Münchhausen und die Moschee

Foto: Frank Bürger / Babelsberg

Berlin. Der Weg von Babelsberg nach Schwetzingen ist kein weiter, auch wenn es um die Moschee geht.

Von Frank Bürger

Über den verstorbenen Dekan i. R. Werner Schellenberg entwickelte sich vor der Wende die Partnerschaft zwischen den Posaunenchören Schwetzingen und Babelsberg. Faszinierend ist es in die Filmwelt der Babelsberger Filmstudios vorzudringen. Vieles sind ungeschriebene Bücher. Gerade sitze ich, wenn ich das schreibe, vor der Kurfürstenstube des Schlossgartens.
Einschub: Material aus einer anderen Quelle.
-- ==== Sys2Proof/Certificates/Slice0/Obligations.lean ====
section
/-! DEFINITION. The statements for the provers. Most formalise a numbered rule of the spec, which their docstrings name. -/

open Sys2Proof Sys2Proof.Machine

/-! ### The whole machine -/

/-- A step runs the command at the front of the queue and nothing else; the queue is the block's interface to its senders. -/
def Obligations.StepRunsFrontCommand : Prop :=
  ∀ (i : Instr) (rest : List Instr) (s : State), step { s with pending := i :: rest } = exec i { s with pending := rest }

/-- A core cycle (R24, R25, R27); that a step on an empty queue is one is DESIGN CHOICE (log entry 1). -/
def Obligations.EmptyQueuePassesACycle : Prop :=
  ∀ s : State, s.pending = [] →
    (s.clock.on = false → step s = .next { s with body := { s.body with log := .empty, out := [] } }) ∧
    (s.clock.on = true → s.body.pwr.mode ≠ .entry → s.body.host.landings = [] → s.body.host.heldWrites = [] →
      s.body.waitingWrites = [] →
      ∃ t, step s = .next t ∧ t.pending = [] ∧ t.mem.fuse = s.mem.fuse ∧
        t.clock.phase = s.clock.phase + 1 ∧ t.clock.cyc = s.clock.cyc + 1 ∧ t.clock.on = true ∧
        t.clock.tt = s.clock.tt + BitVec.ofNat 96 ((s.body.rget TIDE_INC_ACT).toNat * 2 ^ 8))

/-- No command stops the block: what the rules refuse, they refuse with a flag. -/
def Obligations.EveryCommandRuns : Prop :=
  ∀ (i : Instr) (s : State), ∃ t, exec i s = .next t ∧ t.pending = s.pending

/-- The canonical form of the memories is kept by every step, so that equal memories are equal data. -/
def Obligations.StepKeepsMemoryCanonical : Prop :=
  ∀ s t : State, s.mem.wf → step s = .next t → t.mem.wf

/-- "A fuse bit can go from 0 to 1 only" (R368). -/
def Obligations.FuseBitsNeverClear : Prop :=
  ∀ s t : State, step s = .next t → s.mem.fusesKept t.mem

/-- "No register write, descriptor, servo or fault handling changes it. Only the start of the core clock and anchoring set it" (R24). -/
def Obligations.OnlyAnchoringMovesTime : Prop :=
  ∀ (i : Instr) (s t : State), i ≠ .anchorInstant → exec i s = .next t →
    t.clock = s.clock ∨ (t.clock.phase = 0 ∧ t.clock.tt = 0 ∧ t.clock.cyc = 0)

/-- What reset leaves (R24, R25, R27, R271).  That the memories list nothing, and so read 0, is the
model's choice (log entry 5). -/
def Obligations.StateAfterReset : Prop :=
  State.reset.pending = [] ∧ State.reset.mem = Mem.reset ∧ State.reset.mem.wf ∧
  State.reset.clock.phase = 0 ∧ State.reset.clock.tt = 0 ∧ (∀ k, State.reset.body.rget k = resetVal k) ∧
  State.reset.body.rget TIDE_INC = 0x01000000#32 ∧ State.reset.body.rget TIDE_INC_ACT = 0x01000000#32 ∧
  State.reset.body.rget POLL_INTERVAL = 1000#32 ∧ State.reset.body.anchored = false ∧ State.reset.body.gridRun = false ∧
  (∀ g, (State.reset.body.eng g).bexp = 35)

/-- Decode of encode is the command, for every row that runs an instruction word (R209, R210). -/
def Obligations.EngineWordsDecodeToThemselves : Prop :=
  ∀ (i : Instr) (w : Word), encodeYosum i = some w →
    ∃ e, yosumEngine i = some e ∧ decodeYosum e (yosumUpto i) w = some i
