/-! ### Body.setRecv -/

@[simp] theorem Body.setRecv_regs (b : Body) (n : Nat) (x : Receiver) : (b.setRecv n x).regs = b.regs := rfl
@[simp] theorem Body.setRecv_staged (b : Body) (n : Nat) (x : Receiver) : (b.setRecv n x).staged = b.staged := rfl
@[simp] theorem Body.setRecv_log (b : Body) (n : Nat) (x : Receiver) : (b.setRecv n x).log = b.log := rfl
@[simp] theorem Body.setRecv_grid (b : Body) (n : Nat) (x : Receiver) : (b.setRecv n x).grid = b.grid := rfl
@[simp] theorem Body.setRecv_incAt (b : Body) (n : Nat) (x : Receiver) : (b.setRecv n x).incAt = b.incAt := rfl
@[simp] theorem Body.setRecv_incOld (b : Body) (n : Nat) (x : Receiver) : (b.setRecv n x).incOld = b.incOld := rfl
@[simp] theorem Body.setRecv_ring (b : Body) (n : Nat) (x : Receiver) : (b.setRecv n x).ring = b.ring := rfl
@[simp] theorem Body.setRecv_evt (b : Body) (n : Nat) (x : Receiver) : (b.setRecv n x).evt = b.evt := rfl
@[simp] theorem Body.setRecv_host (b : Body) (n : Nat) (x : Receiver) : (b.setRecv n x).host = b.host := rfl
@[simp] theorem Body.setRecv_comps (b : Body) (n : Nat) (x : Receiver) : (b.setRecv n x).comps = b.comps := rfl
@[simp] theorem Body.setRecv_flux (b : Body) (n : Nat) (x : Receiver) : (b.setRecv n x).flux = b.flux := rfl
@[simp] theorem Body.setRecv_bias (b : Body) (n : Nat) (x : Receiver) : (b.setRecv n x).bias = b.bias := rfl
@[simp] theorem Body.setRecv_fab (b : Body) (n : Nat) (x : Receiver) : (b.setRecv n x).fab = b.fab := rfl
@[simp] theorem Body.setRecv_engs (b : Body) (n : Nat) (x : Receiver) : (b.setRecv n x).engs = b.engs := rfl
@[simp] theorem Body.setRecv_coves (b : Body) (n : Nat) (x : Receiver) : (b.setRecv n x).coves = b.coves := rfl
@[simp] theorem Body.setRecv_ucode (b : Body) (n : Nat) (x : Receiver) : (b.setRecv n x).ucode = b.ucode := rfl
@[simp] theorem Body.setRecv_udisp (b : Body) (n : Nat) (x : Receiver) : (b.setRecv n x).udisp = b.udisp := rfl
@[simp] theorem Body.setRecv_outs (b : Body) (n : Nat) (x : Receiver) : (b.setRecv n x).outs = b.outs := rfl
@[simp] theorem Body.setRecv_fifos (b : Body) (n : Nat) (x : Receiver) : (b.setRecv n x).fifos = b.fifos := rfl
@[simp] theorem Body.setRecv_packAt (b : Body) (n : Nat) (x : Receiver) : (b.setRecv n x).packAt = b.packAt := rfl
@[simp] theorem Body.setRecv_issue (b : Body) (n : Nat) (x : Receiver) : (b.setRecv n x).issue = b.issue := rfl
@[simp] theorem Body.setRecv_held (b : Body) (n : Nat) (x : Receiver) : (b.setRecv n x).held = b.held := rfl
@[simp] theorem Body.setRecv_turns (b : Body) (n : Nat) (x : Receiver) : (b.setRecv n x).turns = b.turns := rfl
@[simp] theorem Body.setRecv_gather (b : Body) (n : Nat) (x : Receiver) : (b.setRecv n x).gather = b.gather := rfl
@[simp] theorem Body.setRecv_badDie (b : Body) (n : Nat) (x : Receiver) : (b.setRecv n x).badDie = b.badDie := rfl
@[simp] theorem Body.setRecv_badLines (b : Body) (n : Nat) (x : Receiver) : (b.setRecv n x).badLines = b.badLines := rfl
@[simp] theorem Body.setRecv_mcHits (b : Body) (n : Nat) (x : Receiver) : (b.setRecv n x).mcHits = b.mcHits := rfl
@[simp] theorem Body.setRecv_scrubAt (b : Body) (n : Nat) (x : Receiver) : (b.setRecv n x).scrubAt = b.scrubAt := rfl
@[simp] theorem Body.setRecv_scope (b : Body) (n : Nat) (x : Receiver) : (b.setRecv n x).scope = b.scope := rfl
@[simp] theorem Body.setRecv_cal (b : Body) (n : Nat) (x : Receiver) : (b.setRecv n x).cal = b.cal := rfl
@[simp] theorem Body.setRecv_fuseWr (b : Body) (n : Nat) (x : Receiver) : (b.setRecv n x).fuseWr = b.fuseWr := rfl
@[simp] theorem Body.setRecv_mcLoads (b : Body) (n : Nat) (x : Receiver) : (b.setRecv n x).mcLoads = b.mcLoads := rfl
@[simp] theorem Body.setRecv_pwr (b : Body) (n : Nat) (x : Receiver) : (b.setRecv n x).pwr = b.pwr := rfl
@[simp] theorem Body.setRecv_thm (b : Body) (n : Nat) (x : Receiver) : (b.setRecv n x).thm = b.thm := rfl
@[simp] theorem Body.setRecv_flt (b : Body) (n : Nat) (x : Receiver) : (b.setRecv n x).flt = b.flt := rfl
@[simp] theorem Body.setRecv_pcnt (b : Body) (n : Nat) (x : Receiver) : (b.setRecv n x).pcnt = b.pcnt := rfl
@[simp] theorem Body.setRecv_bw (b : Body) (n : Nat) (x : Receiver) : (b.setRecv n x).bw = b.bw := rfl
@[simp] theorem Body.setRecv_out (b : Body) (n : Nat) (x : Receiver) : (b.setRecv n x).out = b.out := rfl
@[simp] theorem Body.setRecv_free (b : Body) (n : Nat) (x : Receiver) : (b.setRecv n x).free = b.free := rfl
Doch der Film „Münchhausen“ führt zu zwei Punkten. Es sind zwei wichtige Szenen, die von Erich Kästner inszeniert wurden und für Schwetzingen Bedeutung hatten: das ist der Ritt auf der Kanonenkugel und die Begegnung mit Casanova in Venedig.
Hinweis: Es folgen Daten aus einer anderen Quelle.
-- ==== Sys2Proof/Laws/PerInstr.lean ====
section
/-! SUPPORT. Per-command laws: for each command that runs an instruction word of an engine, decoding the encoded word gives the
command back (R209, R210); the other commands encode no word. -/

namespace Sys2Proof.Laws

/-- A command that encodes a word runs on an engine, and that engine's decoding of the word is the command. -/
def Codec.Statement (i : Instr) : Prop :=
  ∀ w, encodeYosum i = some w → ∃ e, yosumEngine i = some e ∧ decodeYosum e (yosumUpto i) w = some i

theorem Codec.noWord {i : Instr} (h : yosumParts i = none) : Codec.Statement i := by
  intro w hw
  simp [encodeYosum, h] at hw

/-- The opcode and the operand bits of a word put together from them. -/
theorem Codec.split_word (op : Nat) (h : op < 256) (f : BitVec 28) :
    (((BitVec.ofNat 8 op ++ f : Word) >>> 28).toNat = op) ∧ BitVec.ofNat 28 (BitVec.ofNat 8 op ++ f : Word).toNat = f := by
  have hf := f.isLt
  have e : (BitVec.ofNat 8 op ++ f : Word).toNat = op * 2 ^ 28 + f.toNat := by
    rw [BitVec.toNat_append, ← Nat.shiftLeft_add_eq_or_of_lt hf, Nat.shiftLeft_eq, BitVec.toNat_ofNat, Nat.mod_eq_of_lt h]
  constructor
  · rw [BitVec.toNat_ushiftRight, e, Nat.shiftRight_eq_div_pow]; omega
  · rw [e]; apply BitVec.eq_of_toNat_eq; rw [BitVec.toNat_ofNat]; omega

theorem Codec.word {i : Instr} {op : Nat} {e : Fin 192} {f : BitVec 28} (h : op < 256) (hp : yosumParts i = some (op, f))
    (he : yosumEngine i = some e) (hd : yosumOp op e f (yosumUpto i) = some i) : Codec.Statement i := by
  intro w hw
  simp only [encodeYosum, hp, Option.some.injEq] at hw
  subst hw
  refine ⟨e, he, ?_⟩
  simp only [decodeYosum, (Codec.split_word op h f).1, (Codec.split_word op h f).2, hd]
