theorem shutDown_spec {s : State} (h : s.body.fuseWr = none) :
    let t := shutDown s
    t.pending = s.pending ∧ t.clock = { Clock.reset with on := false } ∧ t.mem.onDie = .empty ∧ t.mem.dev = .empty ∧
    t.mem.fuse = s.mem.fuse ∧ t.body.pwr.mode = .shut ∧ t.body.pwr.mainEn = false ∧ t.body.pwr.rails = 0x10008 ∧
    (∀ r, t.body.hring r = .reset) ∧ t.body.rget LEG_STATUS = s.body.rget LEG_STATUS := by
  have hs := tilesOff_safe s.body s.clock
  have hf : fuseFinishWord { s with body := s.body.tilesOff s.clock } = { s with body := s.body.tilesOff s.clock } :=
    fuseFinishWord_idle (hs.fuseWr.trans h)
  have hi := islandLeft_spec { s with body := s.body.tilesOff s.clock }
  rw [← hf, ← shutDown_eq, hf] at hi
  dsimp only at hi ⊢
  rw [← hs.2]
  exact hi

end Sys2Proof.Machine
end

section
/-! Rate of rise (R394) and the Power Governor (R396, R397). -/

namespace Sys2Proof.Machine

/-! ### The rate of a tile (R394) -/

/-- A rate in units of 0.01 °C/s lies within one unit of 25 ÷ 4 of the difference in eighths of a degree, whichever way it was rounded. -/
theorem riseRate_near (d : Int) (up : Bool) : 4 * riseRate d up < 25 * d + 4 ∧ 25 * d < 4 * riseRate d up + 4 := by
  unfold riseRate shrOpen
  split
  · rename_i h
    have := h.1
    omega
  · omega

/-- Sixteen signed bits of a register hold a value in their range. -/
theorem toInt_wrap16 {x : Int} (h1 : -32768 ≤ x) (h2 : x < 32768) : ((r32 (wrap 16 x)).extractLsb' 0 16).toInt = x := by
  have hw : (wrap 16 x : Int) = x % 65536 := Int.toNat_of_nonneg (Int.emod_nonneg _ (by decide))
  have hn : ((r32 (wrap 16 x)).extractLsb' 0 16).toNat = wrap 16 x := by
    simp only [r32, BitVec.extractLsb'_toNat, BitVec.toNat_ofNat, Nat.shiftRight_zero]
    omega
  rw [BitVec.toInt_eq_toNat_cond, hn]
  split <;> omega

theorem fault_cal (b : Body) (c : Clock) (code d0 d1 : Nat) : (b.fault c code d0 d1).cal = b.cal := by
  obtain ⟨_, _, _, _, _, h⟩ := fault_thermalFrame b c code d0 d1
  rw [h]

section
variable (b : Body) (c : Clock) (k : Nat) (d : Int)

/-- The rate lies above RISE_LIMIT. -/
def Body.riseAbove : Bool := decide (16 * (b.rfld THM_CTL 4 6 : Int) < 10 * d)

/-- Nothing keeps the tile from tripping. -/
def RiseSt.free (x : RiseSt) (c : Clock) : Bool :=
  ! x.tripped || (match x.rearm with
    | some t => decide (t ≤ c.cyc)
    | none => false)

/-- The tile trips: four evaluations in a row above the limit. -/
def Body.riseTrips : Bool :=
  let x := b.thm.tiles.get .reset k
  x.free c && decide (4 ≤ runOf (b.riseAbove d) x.hi)

/-- The rate watch of the tile after the evaluation. -/
def Body.riseAfter : RiseSt :=
  let x := b.thm.tiles.get .reset k
  let lo := runOf (! b.riseAbove d) x.lo
  let rearm := if x.tripped && x.rearm.isNone && decide (4 ≤ lo) then some (c.cyc + 100000000) else x.rearm
  { x with hi := runOf (b.riseAbove d) x.hi, lo := lo, tripped := b.riseTrips c k d || ! x.free c,
           rearm := if b.riseTrips c k d || x.free c then none else rearm }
Wir rollen die Sache von hinten auf und verweisen unter anderem auf einen Artikel von Michael Marek vom März 2025.

„November 1942: Die alliierten Truppen landen in Nordafrika und eröffnen eine zweite Front gegen Nazi-Deutschland. Am 2. Februar 1943 kapituliert die sechste Armee des Generalfeldmarschalls Paulus vor Stalingrad. Während die Rote Armee vorrückt, forciert die SS die Vernichtung der europäischen Juden. In Deutschland spielt sich das Leben mehr und mehr unter der Erde ab, in Bunkern und Luftschutzkellern. Doch die nationalsozialistische Propagandamaschine läuft weiterhin auf Hochtouren…Am 5. März 1943 feierte eines der ehrgeizigsten und aufwendigsten Filmprojekte der NS-Zeit Premiere: »Münchhausen«. Ganz im Stil US-amerikanischer Hollywood-Komödien erzählt der Film die fantastischen Abenteuer des Lügenbarons aus Bodenwerder.“

Zurück geht der Film auf Gottfried August Bürger.
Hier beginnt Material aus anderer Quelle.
-- ==== Sys2Proof/Machine/State.lean ====
section
/-! DEFINITION. The machine's state as plain data: the record of each unit (10_state.md R22), the open
parameters (00_scope.md R7), and the host side of the ports (44_port_protocol.md R200, R211): what the
host has taken and what it will drive. -/

namespace Sys2Proof.Machine

/-- `U.phase` (10_state.md R23). -/
inductive Phase where
  /-- accepts input beats, offers no output -/
  | load
  /-- offers output beats, accepts no input -/
  | drain
  /-- has faulted: accepts and offers nothing until reset -/
  | fault
  deriving DecidableEq, Repr

/-- The whole architectural state of one unit (10_state.md R22). -/
structure UnitState where
  phase : Phase
  /-- the input message received so far, in arrival order (10_state.md R24) -/
  ibuf : List Byte
  /-- the part of the output message not yet handed out, in delivery order (10_state.md R24) -/
  obuf : List Byte
  /-- fault cause code (10_state.md R27) -/
  err : BitVec 2
  /-- the symbol that caused the fault (10_state.md R28) -/
  errSym : Byte
  /-- the index of that symbol (10_state.md R28) -/
  errIdx : Nat
  deriving DecidableEq, Repr

/-- The reset value of every field of a unit (10_state.md R33). -/
def UnitState.reset : UnitState :=
  { phase := .load, ibuf := [], obuf := [], err := 0#2, errSym := 0x00#8, errIdx := 0 }

/-- The inputs of one unit at one rising edge of its clock (44_port_protocol.md R200). -/
structure Pins where
  rst : Bool
  inValid : Bool
  inKind : BitVec 1
  inData : Byte
  outReady : Bool
  deriving DecidableEq, Repr

/-- One thing the host does (assumptions 1 and 3): drive the pins of one unit at one clock edge, or
offer a data beat to ENC named by its BYTE row or to DEC named by its CHAR row. -/
inductive Drive where
  | edge (u : UnitId) (p : Pins)
  | byte (v : Byte)
  | char (code : Byte)
  deriving DecidableEq, Repr

/-- The machine: the two units, the parameters of the instance, and the host's side of the ports. -/
structure State where
  /-- the open parameters; no step changes them (10_state.md R32) -/
  cfg : Config
  /-- the unit ENC -/
  enc : UnitState
  /-- the unit DEC -/
  dec : UnitState
  /-- the beats the host has taken from ENC, oldest first (the model's own, assumption 7) -/
  encTaken : List Beat
  /-- the beats the host has taken from DEC, oldest first (the model's own, assumption 7) -/
  decTaken : List Beat
  /-- what the host drives next, in order (the model's own, assumption 1) -/
  script : List Drive
  deriving DecidableEq, Repr

/-- The machine of an instance `c` right after the reset of both units (10_state.md R33). -/
def State.resetWith (c : Config) : State :=
  { cfg := c, enc := UnitState.reset, dec := UnitState.reset, encTaken := [], decTaken := [],
    script := [] }

/-- The machine right after reset (10_state.md R33), both capacities unbounded (assumption 4). -/
def State.reset : State := State.resetWith Config.unbounded

/-- Reasons for the HOST outcome `fault`: there are none (assumption 14). The faults of the spec,
`InvalidInput` and `BufferOverflow`, are entries into the phase FAULT (60_exceptions.md R236), so the
step that raises one answers a NEXT state. Safe: no step ends here. -/
inductive Fault where
  deriving DecidableEq, Repr

/-- Reasons for the HOST outcome `refused`. -/
inductive Refusal where
  /-- An arm of `exec` without a meaning. No arm raises it: every instruction has its meaning. Safe. -/
  | notModelled (mnemonic : String)
  /-- `step` raises it for a fetched word that is no instruction on its lane. No state reaches it, since
  a fetched word is always a word the hardware can show. Safe. -/
  | undecodable (why : DecodeError)
  deriving DecidableEq, Repr

end Sys2Proof.Machine
end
Aus dem Englischen übersetzte er 1786 ins Deutsche zurück. und um einige neue Münchhausiaden erweiterte: „Die wunderbaren Reisen zu Wasser und zu Lande – Feldzüge und lustige Abenteuer des Freiherrn von Münchhausen, wie er dieselben bei der Flasche im Zirkel seiner Freunde zu erzählen pflegte“. Bürgers Buch wurde zur Grundlage aller Nacherzählungen – auch für den Münchhausen-Film.

„Die Ballonfahrt zum Mond, Cagliostros Ring, der Münchhausen unsichtbar zu machen vermag und nicht zuletzt Münchhausens berühmter Ritt auf der Kanonenkugel, von der Hans Albers in der Rolle des Lügenbarons ins Publikum grüßt – die Filmversion von 1943 präsentierte eine opulente und exotisch anmutende Märchenwelt, die ihre Kinopremiere im größten Kino Deutschlands feierte: dem Berliner Ufa-Palast am Zoo. Das Drehbuch stammt aus der Feder des Journalisten, Lyrikers, Kinderbuchautors und Romanciers Erich Kästner. »Er war ein sehr medienaffiner Autor für seine Zeit«, sagt der Münchner Literaturwissenschaftler Sven Hanuschek und betont Kästners Interesse »an neuen Formen und Medien … Obwohl der Schriftsteller mit einem Schreibverbot belegt wurde und der Gestapo als »Kulturbolschewist übelster Sorte« galt, durfte er das Drehbuch zu »Münchhausen« verfassen. In Absprache mit Goebbels erteilte Reichsfilmintendant Fritz Hippler im Juli 1942 eine mündliche Sondergenehmigung. Allerdings konnte Kästner nur unter dem Pseudonym Berthold Bürger schreiben. Das war kein Zufall und entsprach durchaus der nationalsozialistischen Kulturpolitik: Öffentlich geächtete Autoren, die nicht vor dem NS-Regime ins Ausland geflohen waren und über ein gewisses Ansehen verfügten, genossen eine Reihe von Privilegien. So auch Erich Kästner, dessen gesellschaftskritische Satiren und Gedichte vor 1933 vor allem im Feuilleton der »Vossischen Zeitung« und in Carl von Ossietzkys »Weltbühne« gefragt waren. Auch deshalb wurden am 10. Mai 1933 Kästners Bücher auf dem Berliner Opernplatz verbrannt. 1934 verhaftete ihn die Gestapo und ließ ihn kurz darauf wieder frei; 1937 wurde Kästner erneut verhaftet und wieder entlassen…Bei seiner Premiere am 5. März 1943 im Berliner Ufa-Palast hatte »Münchhausen« einen Riesenerfolg und spielte in den folgenden Wochen weit über 25 Millionen Reichsmark ein. Doch im Abspann des Films fehlte der Name des Drehbuchautors: Berthold Bürger alias Erich Kästner hatte erneut Schreibverbot. Als Hitler erfahren habe, bei wem es sich um Berthold Bürger handelte, habe er einen »Wutanfall bekommen und das Totalverbot ausgesprochen«. Von diesem Führerbefehl, sagt Hanuschek, gab es mehrere Schreibmaschinendurchschläge. »Kästner hatte einen davon in einem Holzrähmchen bei sich im Wohnzimmer in den 1950er Jahren an der Wand hängen.“

Das unterstreicht die fehlende Geradlinigkeit in der von Göbbels gesteuerten Kulturpolitik.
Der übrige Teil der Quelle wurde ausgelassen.